Раскалывается. Разваливается на куски, как те сундуки, в которых хранилось…
Тяжесть.
И солнце, которое невыносимо ярким сделалось. Слабость проклятая, когда у него не хватает сил на то, чтобы сесть. И он лежит, глядит в окно, на ставни, сквозь которые пробивается узкая полоса света.
— Ты как? — Звонка сидит у постели. Он пропустил момент ее появления. Вот не было. А вот и есть. Не одна пришла, но со звонкой птахой в клетке плетеной. — Посмотри, что мне отец купил!
Птаха мечется.
Чует мертвечину. А он смотрит… на птаху?
На Звонку?
— Он сказал, что мы скоро уедем. Я не хочу уезжать. — Звонка накидывает на клетку клетчатый платок.
— И я не хочу.
Без нее станет совсем темно. Но может, в этом спасение? В темноте спокойно, почти как сейчас. Она уйдет, и… и ему позволено будет закрыть глаза. Остановится. И дыхание оборвется.
Он снова умрет.
Если повезет, то навсегда.
— Ты совсем заболел. — Холодная ладошка ложится на лоб. Она легка, что перышко. И удивительно тепла. — Я сперва не поверила. Думала, она заперла… отчего целителя не кликнет?

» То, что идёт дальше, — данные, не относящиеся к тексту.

-- ==== Sys2Proof/Machine/RecipeOps.lean ====
section
/-! DEFINITION. RTAG and the RECIPE functions (R66 to R73, R92, R212 to R214). -/

namespace Sys2Proof.Machine

/-! ### RTAG -/

/-- A RECIPE operand as a register. -/
def optReg : Option (Fin 96) → List PReg
  | some n => [.v n]
  | none => []

/-- The per-thread registers that an instruction's fields name. -/
def regNames : Instr → List PReg
  | .compactIadd d b => [d, b]
  | .compactIsub d b => [d, b]
  | .compactAnd d b => [d, b]
  | .compactOr d b => [d, b]
  | .compactXor d b => [d, b]
  | .compactShl d b => [d, b]
  | .compactShr d b => [d, b]
  | .compactMov d b => [d, b]
  | .compactFadd d b => [d, b]
  | .compactFfma d b => [d, b]
  | .compactFmul d b => [d, b]
  | .compactFmax d b => [d, b]
  | .compactFmin d b => [d, b]
  | .compactImul d b => [d, b]
  | .compactHadd2 d b => [d, b]
  | .compactMovi d _ => [d]
  | .iadd d a b => [d, a] ++ srcRegs b
  | .isub d a b => [d, a] ++ srcRegs b
  | .imul d a b => [d, a] ++ srcRegs b
  | .imulhI d a b => [d, a] ++ srcRegs b
  | .imulhN d a b => [d, a] ++ srcRegs b
  | .iaddsI d a b => [d, a] ++ srcRegs b
  | .iaddsN d a b => [d, a] ++ srcRegs b
  | .iabsd d a b => [d, a] ++ srcRegs b
  | .iminI d a b => [d, a] ++ srcRegs b
  | .iminN d a b => [d, a] ++ srcRegs b
  | .imaxI d a b => [d, a] ++ srcRegs b
  | .imaxN d a b => [d, a] ++ srcRegs b
  | .idivI d a b => [d, a] ++ srcRegs b
  | .idivN d a b => [d, a] ++ srcRegs b
  | .iremI d a b => [d, a] ++ srcRegs b
  | .iremN d a b => [d, a] ++ srcRegs b
  | .and d a b => [d, a] ++ srcRegs b
  | .or d a b => [d, a] ++ srcRegs b
  | .xor d a b => [d, a] ++ srcRegs b
  | .andn d a b => [d, a] ++ srcRegs b
  | .shl d a b => [d, a] ++ srcRegs b
  | .shr d a b => [d, a] ++ srcRegs b
  | .sar d a b => [d, a] ++ srcRegs b
  | .rol d a b => [d, a] ++ srcRegs b
  | .popc d a => [d, a]
  | .clz d a => [d, a]
  | .brev d a => [d, a]
  | .bfxI d a b => [d, a] ++ srcRegs b
  | .bfxN d a b => [d, a] ++ srcRegs b
  | .bfi d a b => [d, a] ++ srcRegs b
  | .permb d a b => [d, a] ++ srcRegs b
  | .mov d b => [d] ++ srcRegs b
  | .imad d a b => [d, a] ++ srcRegs b
  | .imadw d a b => [d, pnext d 1, a] ++ srcRegs b
  | .isel d a b => [d, a] ++ srcRegs b
  | .lea d a b => [d, a] ++ srcRegs b
  | .icmpEq _ a b => [a] ++ srcRegs b
  | .icmpNe _ a b => [a] ++ srcRegs b
  | .icmpLtI _ a b => [a] ++ srcRegs b
  | .icmpLeI _ a b => [a] ++ srcRegs b
  | .icmpLtN _ a b => [a] ++ srcRegs b
  | .icmpLeN _ a b => [a] ++ srcRegs b
  | .icmpTest _ a b => [a] ++ srcRegs b
  | .icmpNtest _ a b => [a] ++ srcRegs b
  | .capadd _ _ b => srcRegs b
  | .capset _ _ b => srcRegs b
  | .capnar _ _ b => srcRegs b
  | .caprm _ _ b => srcRegs b
  | .capget d _ b => [d] ++ srcRegs b
  | .capchk d _ b => [d] ++ srcRegs b
  | .caplen d _ => [d]
  | .movs d _ => [d]
  | .ureadf _ a => [a]
  | .fadd d a b => [d, a] ++ srcRegs b
  | .fsub d a b => [d, a] ++ srcRegs b
  | .fmul d a b => [d, a] ++ srcRegs b
  | .ffma d a b => [d, a] ++ srcRegs b
  | .fmin d a b => [d, a] ++ srcRegs b
  | .fmax d a b => [d, a] ++ srcRegs b
  | .fscale d a b => [d, a] ++ srcRegs b
  | .fcopys d a b => [d, a] ++ srcRegs b
  | .fcmpEq _ a b => [a] ++ srcRegs b
  | .fcmpNe _ a b => [a] ++ srcRegs b
  | .fcmpLt _ a b => [a] ++ srcRegs b
  | .fcmpLe _ a b => [a] ++ srcRegs b
  | .fcmpUnord _ a b => [a] ++ srcRegs b
  | .fcmpOrd _ a b => [a] ++ srcRegs b
  | .fcmpIsnan _ a => [a]
  | .fcmpIsinf _ a => [a]
  | .frcp d a => [d, a]
  | .frsq d a => [d, a]
  | .fsqrt d a => [d, a]
  | .fexp2 d a => [d, a]
  | .flog2 d a => [d, a]
  | .ftanh d a => [d, a]
  | .fdiv d a b => [d, a] ++ srcRegs b
  | .frint d a => [d, a]
  | .hadd2 d a b => [d, a] ++ srcRegs b
  | .hsub2 d a b => [d, a] ++ srcRegs b
  | .hmul2 d a b => [d, a] ++ srcRegs b
  | .hfma2 d a b => [d, a] ++ srcRegs b
  | .hmin2 d a b => [d, a] ++ srcRegs b
  | .hmax2 d a b => [d, a] ++ srcRegs b
  | .dot2 d a b => [d, a] ++ srcRegs b
  | .badd2 d a b => [d, a] ++ srcRegs b
  | .bsub2 d a b => [d, a] ++ srcRegs b
  | .bmul2 d a b => [d, a] ++ srcRegs b
  | .bfma2 d a b => [d, a] ++ srcRegs b
  | .bmin2 d a b => [d, a] ++ srcRegs b
  | .bmax2 d a b => [d, a] ++ srcRegs b
  | .bdot2 d a b => [d, a] ++ srcRegs b
  | .cvt d a b => [d, a] ++ srcRegs b
  | .cvpack d a b => [d, a] ++ srcRegs b
  | .cvunpk d a b => [d, a] ++ srcRegs b
  | .cvi d a b => [d, a] ++ srcRegs b
  | .cvsat d a b => [d, a] ++ srcRegs b
  | .shfl d a b => [d, a] ++ srcRegs b
  | .shflx d a b => [d, a] ++ srcRegs b
  | .wredf _ d a => [d, a]
  | .wredi _ d a => [d, a]
  | .wscanf _ _ d a => [d, a]
  | .wscani _ _ d a => [d, a]
  | .vote _ d a => [d, a]
  | .matchT _ d a => [d, a]
  | .brv a _ => [a]
  | .calli a _ => [a]
  | .bri a _ => [a]
  | .rgnent d => [d]
  | .rdctl d _ => [d]
  | .wrctl _ a => srcRegs a
  | .rdcyc d => [d, pnext d 1]
  | .rdcycTime d => [d, pnext d 1]
  | .rdwt d => [d, pnext d 1]
  | .wtarm a => srcRegs a
  | .ld _ sz _ a d _ => a :: loadRegs d (sizeBytes sz)
  | .ldx _ sz _ a d _ => a :: loadRegs d (sizeBytes sz)
  | .ldq _ _ a d _ => a :: storeRegs d 16
  | .st sz _ a d _ => a :: storeRegs d (sizeBytes sz)
  | .stq _ a d _ => a :: storeRegs d 16
  | .cld _ _ a _ => [a]
  | .cst _ _ a _ => [a]
  | .lda _ sz _ a d _ _ => a :: loadRegs d (sizeBytes sz)
  | .stl sz _ a d _ _ => a :: storeRegs d (sizeBytes sz)
  | .atom _ sz _ a d _ op _ => a :: atomRegs op d (sizeBytes sz)
  | .atoms _ sz _ a d _ op _ => a :: atomRegs op d (sizeBytes sz)
  | .lds _ sz a d _ => a :: loadRegs d (sizeBytes sz)
  | .sts sz a d _ => a :: storeRegs d (sizeBytes sz)
  | .pref _ _ _ a _ => [a]
  | .qpeek d _ => [d]
  | .rdrop d => optReg d
  | .rpin d => optReg d
  | .runpin d => optReg d
  | .rqry d a => [d] ++ optReg a
  | .rclr d => optReg d
  | _ => []

/-- The trap cause of a rejection (R94). (Log 33 DEDUCED.) -/
def rejectCause : Reject → Nat
  | .illegalOp => cIllegalOp
  | _ => cReservedField

/-- A conversion: its function and fields. -/
def convOf : Instr → Option (CvtFn × PReg × PReg × Src)
  | .cvt d a b => some (.cvt, d, a, b)
  | .cvpack d a b => some (.pack, d, a, b)
  | .cvunpk d a b => some (.unpk, d, a, b)
  | .cvi d a b => some (.cvi, d, a, b)
  | .cvsat d a b => some (.sat, d, a, b)
  | _ => none

/-- The conditions of R145 on the control word of a conversion that RTAG prefixes; then `k`. A register that holds the word is
replayed where dropped, and its poison traps, before the word is read (R70, R142). -/
def guardTagCw (cx : Cx) (i : Instr) (k : State → Res) (s : State) : Res :=
  let chk := fun (f : CvtFn) (d a : PReg) (b : Src) (c : Word) (s : State) =>
    match cwCause (unitOf s cx.u) f d a b c with
    | some e => trapFor (cwThreads cx b) s e
    | none => k s
  match convOf i with
  | none => k s
  | some (_, _, _, .reg (.q _)) => k s
  | some (f, d, a, .lit c) => chk f d a (.lit c) c s
  | some (f, d, a, .reg r) =>
    match replaySrcs cx [r] s with
    | .error e => .error e
    | .ok s =>
      guardPoison { cx with act := [lowest cx.act] } { reads := [.x r], writes := [], data := [], tagged := true }
        (fun s => chk f d a (.reg r) (getX (unitOf s cx.u) (lowest cx.act) r) s) s

/-- The capability register that an instruction writes. -/
def capDst : Instr → Option Nat
  | .capadd d _ _ => some d.val
  | .capset d _ _ => some d.val
  | .capnar d _ _ => some d.val
  | .caprm d _ _ => some d.val
  | .capmov d _ => some d.val
  | .cld d _ _ _ => some d.val
  | _ => none

/-- RESERVED_FIELD of the instruction that RTAG prefixes: a register beyond the allocation (R53), or c7 as a destination outside a
routine (R112, R192). -/
def tagReserved (w : Warp) (i : Instr) : Bool :=
  (regNames i).any (fun r => (RName.x r).beyond w) || (w.routine.isNone && capDst i == some 7)

/-- A source that R68 allows for a recipe of register `d`. -/
def tagSrc (w : Warp) (d : PReg) (r : PReg) : Bool :=
  r != d &&
  match r with
  | .z => true
  | .tid => true
  | .v n => n.val < w.base || (recipeOf w n.val).isSome
  | _ => false

/-- The depth that an elastic source counts for, and whether it replays (R67). -/
def tagDepth (w : Warp) (n : Nat) : Option Nat :=
  match recipeOf w n with
  | none => none
  | some r => if r.st = .pinned && r.stale then none else some r.depth

/-- The depth of a recipe with these sources (R67). -/
def newDepth (w : Warp) (srcs : List PReg) : Nat :=
  match (elasticSrcs w srcs).filterMap (tagDepth w) with
  | [] => 0
  | l => 1 + l.foldl max 0

/-- The capability of a tagged load holds IM in every live thread (R68). -/
def tagCap (w : Warp) (f : RForm) : Bool :=
  match f.cap with
  | none => true
  | some c => (liveThreads w).all fun t => (getC w t c.val).rights.testBit 6

/-- The RECIPE conditions of R67. (Log 33 DEDUCED.) -/
def tagOk (w : Warp) (f : RForm) : Bool :=
  (match f.dst with
    | .v n => isElastic w n.val
    | _ => false)
  && f.regs.all (tagSrc w f.dst) && tagCap w f && newDepth w f.regs ≤ 2

/-- The entry that RTAG records for the instruction at `pc`, its bytes `bs` (R66). -/
def tagEntry (w : Warp) (f : RForm) (pc : Nat) (bs : List Byte) (row : Option Nat) : Recipe :=
  { reg := pnum f.dst, insn := ofBytes (bs.take 4), lit := ofBytes (bs.drop 4), pc := pc, rmode := w.rmode
    depth := newDepth w f.regs, st := .valid, stale := false, lost := false, row := row }

/-- Record the entry: a register that held no recipe read as 0 and unpoisoned. Pending results of the register are dropped
(R97). (Log 33 DEDUCED.) -/
def recordTag (w : Warp) (r : Recipe) : Warp :=
  let old := (recipeOf w r.reg).isSome
  let w := putRecipe w r
  (liveThreads w).foldl (fun w t =>
    let w := dropPend w t r.reg
    if old then markX w t r.reg 0 else putX w t r.reg 0 0) w

/-- A load that RTAG prefixes. -/
def tagLoad (cx : Cx) (i : Instr) (s : State) : Res :=
  match i with
  | .ld la sz c a d disp => loadAll cx i la.val ⟨d, sizeBytes sz, false, false⟩ c a (dispOf disp) s
  | .ldx la sz c a d disp => loadAll cx i la.val ⟨d, sizeBytes sz, true, false⟩ c a (dispOf disp) s
  | _ => .ok s

/-- The local checks of a tagged load (R181). -/
def tagAccess (cx : Cx) (i : Instr) (k : State → Res) (s : State) : Res :=
  match i with
  | .ld _ sz c a _ disp => guardAccess cx c a (dispOf disp) (sizeBytes sz) ⟨rR, 0b1111, 1⟩ k s
  | .ldx _ sz c a _ disp => guardAccess cx c a (dispOf disp) (sizeBytes sz) ⟨rR, 0b1111, 1⟩ k s
  | _ => k s

/-- The tagged instruction executes for every live thread, and its entry is recorded (R67). -/
def tagRun (cx : Cx) (i : Instr) (f : RForm) (bs : List Byte) (s : State) : Res :=
  let (s, row) := takeRow s cx.u
  let r := tagEntry (unitOf s cx.u) f (cx.pc + 4) bs row
  let s := modUnit s cx.u fun w => note (recordTag w r) r.reg
  if f.load.isSome then tagLoad cx i s else .ok (modUnit s cx.u fun w => formWrite r f (liveThreads w) w)

/-- What the prefixed instruction names as a recipe. -/
def tagUses (f : RForm) : Uses :=
  { reads := (match f.cap with
      | some c => [.c c.val]
      | none => []) ++ f.srcs.map .x ++ (match f.u with
      | some a => uname a
      | none => [])
    writes := [.x f.dst], data := [], tagged := true }

/-- What RTAG makes of the instruction that follows it (R67). -/
def tagBody (cx : Cx) (i : Instr) (bs : List Byte) (s : State) : Res :=
  if tagReserved (unitOf s cx.u) i then trapAll cx s cReservedField
  else
    guardTagCw cx i (fun s =>
      let w := unitOf s cx.u
      if onOffset w then trapAll cx s cOffsetIllegal
      else if (liveThreads w).any fun t => !cx.act.contains t then trapAll cx s cMaskPartial
      else
        match recipeForm (lowReg w) i with
        | none => trapAll cx s cRecipe
        | some f =>
          if !tagOk w f then trapAll cx s cRecipe
          else
            withOperands cx (tagUses f) (tagAccess cx i (commit cx (tagUses f) (tagRun cx i f bs)))
              (if f.load.isSome then afterAtomics cx s else s)) s

/-- The body of RTAG: the pair issues as one instruction, and counts as one when it completes (R92, R96). (Log 33 DEDUCED.) -/
def bodyRtag (cx : Cx) (s : State) : Res :=
  match fetchInsn s (unitOf s cx.u) (cx.pc + 4) with
  | (s, .error b) => .error (.fetch b, s)
  | (s, .ok bs) =>
    match decode bs with
    | .error r => trapAll cx s (rejectCause r)
    | .ok (i, _) => tagBody cx i bs s

/-- RTAG (R67, R92). -/
def execRtag (s : State) : Host.Outcome State Fault Refusal :=
  let w := unitOf s s.turn
  let pc := lowPc w (activeThreads w)
  issue (4 + lengthOf (peekHalf s w (pc + 4))) false bodyRtag s

/-! ### RDROP, RPIN, RUNPIN, RQRY and RCLR (R212 to R214) -/

/-- The conditions of R212 and R187 on the named register, in the order of R95; `zOk` where z names all. -/
def recipeName (w : Warp) (n : Option (Fin 96)) (zOk routineOk : Bool) : Option Nat :=
  if (optReg n).any fun r => (RName.x r).beyond w then some cReservedField
  else if onOffset w then some cOffsetIllegal
  else if (match n with
    | some n => decide (n.val < w.base)
    | none => !zOk) then some cRecipe
  else if w.routine.isSome && !routineOk then some cRoutine
  else none

/-- The registers of the entries named: one, or all of the warp's. -/
def namedRegs (w : Warp) : Option (Fin 96) → List Nat
  | some n => if (recipeOf w n.val).isSome then [n.val] else []
  | none => (w.recipes.filter fun r => !r.lost).map (·.reg)

/-- RDROP vD|z. -/
def execRdrop (d : Option (Fin 96)) (s : State) : Host.Outcome State Fault Refusal :=
  issue 4 true (fun cx s =>
    guardAll cx s (recipeName (unitOf s cx.u) d true false) fun s =>
      .ok (modUnit s cx.u fun w => (namedRegs w d).foldl (fun w n => modRecipe w n (dropRecipe w)) w)) s

/-- RPIN vD: a dropped value is replayed first. -/
def execRpin (d : Option (Fin 96)) (s : State) : Host.Outcome State Fault Refusal :=
  issue 4 true (fun cx s =>
    guardAll cx s (recipeName (unitOf s cx.u) d false false) fun s =>
      let ns := namedRegs (unitOf s cx.u) d
      match ns.foldlM (fun s n => replayReg cx 3 n s) s with
      | .error e => .error e
      | .ok s => .ok (modUnit s cx.u fun w => ns.foldl (fun w n => modRecipe w n fun r => { r with st := .pinned }) w)) s

/-- RUNPIN vD: no effect on a STALE entry. -/
def execRunpin (d : Option (Fin 96)) (s : State) : Host.Outcome State Fault Refusal :=
  issue 4 true (fun cx s =>
    guardAll cx s (recipeName (unitOf s cx.u) d false false) fun s =>
      .ok (modUnit s cx.u fun w => (namedRegs w d).foldl (fun w n => modRecipe w n fun r =>
        if r.st = .pinned && !r.stale then { r with st := .valid } else r) w)) s

/-- The code of R214. -/
def recipeCode (w : Warp) (n : Option (Fin 96)) : Word :=
  match n.bind fun n => recipeOf w n.val with
  | none => 0
  | some r =>
    BitVec.ofNat 32 ((match r.st with
      | .valid => 1
      | .dropped => 2
      | .pinned => 3) + 4 * r.stale.toNat + 8 * r.depth)

/-- RQRY D, vA. -/
def execRqry (d : PReg) (a : Option (Fin 96)) (s : State) : Host.Outcome State Fault Refusal :=
  issue 4 false (fun cx s =>
    let x : Uses := { reads := [], writes := [.x d], data := [], tagged := false }
    let w := unitOf s cx.u
    if (RName.x d).beyond w then trapAll cx s cReservedField
    else
      guardAll cx s (recipeName w a false true) (withOperands cx x fun s =>
        let v := recipeCode (unitOf s cx.u) a
        commit cx x (fun s => .ok (modUnit s cx.u fun w => cx.act.foldl (fun w t => setX w t d v 0) w)) s)) s

/-- Remove the entry of a register, which then reads 0 (R53). -/
def clearRecipe (w : Warp) (n : Nat) : Warp :=
  (liveThreads w).foldl (fun w t => putX (dropPend w t n) t n 0 0)
    { w with recipes := w.recipes.filter fun r => !(r.reg == n && !r.lost) }

/-- RCLR vD|z. -/
def execRclr (d : Option (Fin 96)) (s : State) : Host.Outcome State Fault Refusal :=
  issue 4 true (fun cx s =>
    guardAll cx s (recipeName (unitOf s cx.u) d true false) fun s =>
      let ns := namedRegs (unitOf s cx.u) d
      match pinDeps cx ns s with
      | .error e => .error e
      | .ok s => .ok (modUnit s cx.u fun w => ns.foldl clearRecipe w)) s

end Sys2Proof.Machine
end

— Оттого, дитя, — матушка ступает мягко, и ни одна доска не смеет выдать ее приближение скрипом, — что я сама целительница.
— Да? — Звонкина рука дрожит.
Она боится матушки. Но ныне та добра.
— Да, так получилось… меня учили… пусть не в Акадэмии, но учителя были хорошими.
Матушка протягивает влажный платок:
— Оботри ему лицо… он упрямится, как все мальчишки, болеть не любит… но ничего, скоро он поправится.
Ложь.
И он стискивает зубы, сдерживая стон: ее слова означают лишь то, что уйти ему не позволят.
— Ему хуже, да? — Звонка сидит рядом. Она, кажется, не уходила совсем.
— Да, милая.
И матушка.
Почему они вдвоем? Это плохо… очень плохо.
— Отец… — ему удается открыть глаза и произнести это слово. — Где…
— Он, — Звонка отводит взгляд, — он снова пьет… и много… твоя мама говорит, что он так за тебя переживает… но тебе же лучше, да?
Плохо.
Нельзя ей здесь быть. Надо… сказать, чтобы бежала… надо дядьку кликнуть… он хороший, даром что суров… надо…
Он проваливается раньше, чем успевает предупредить единственную, кто дорог ему.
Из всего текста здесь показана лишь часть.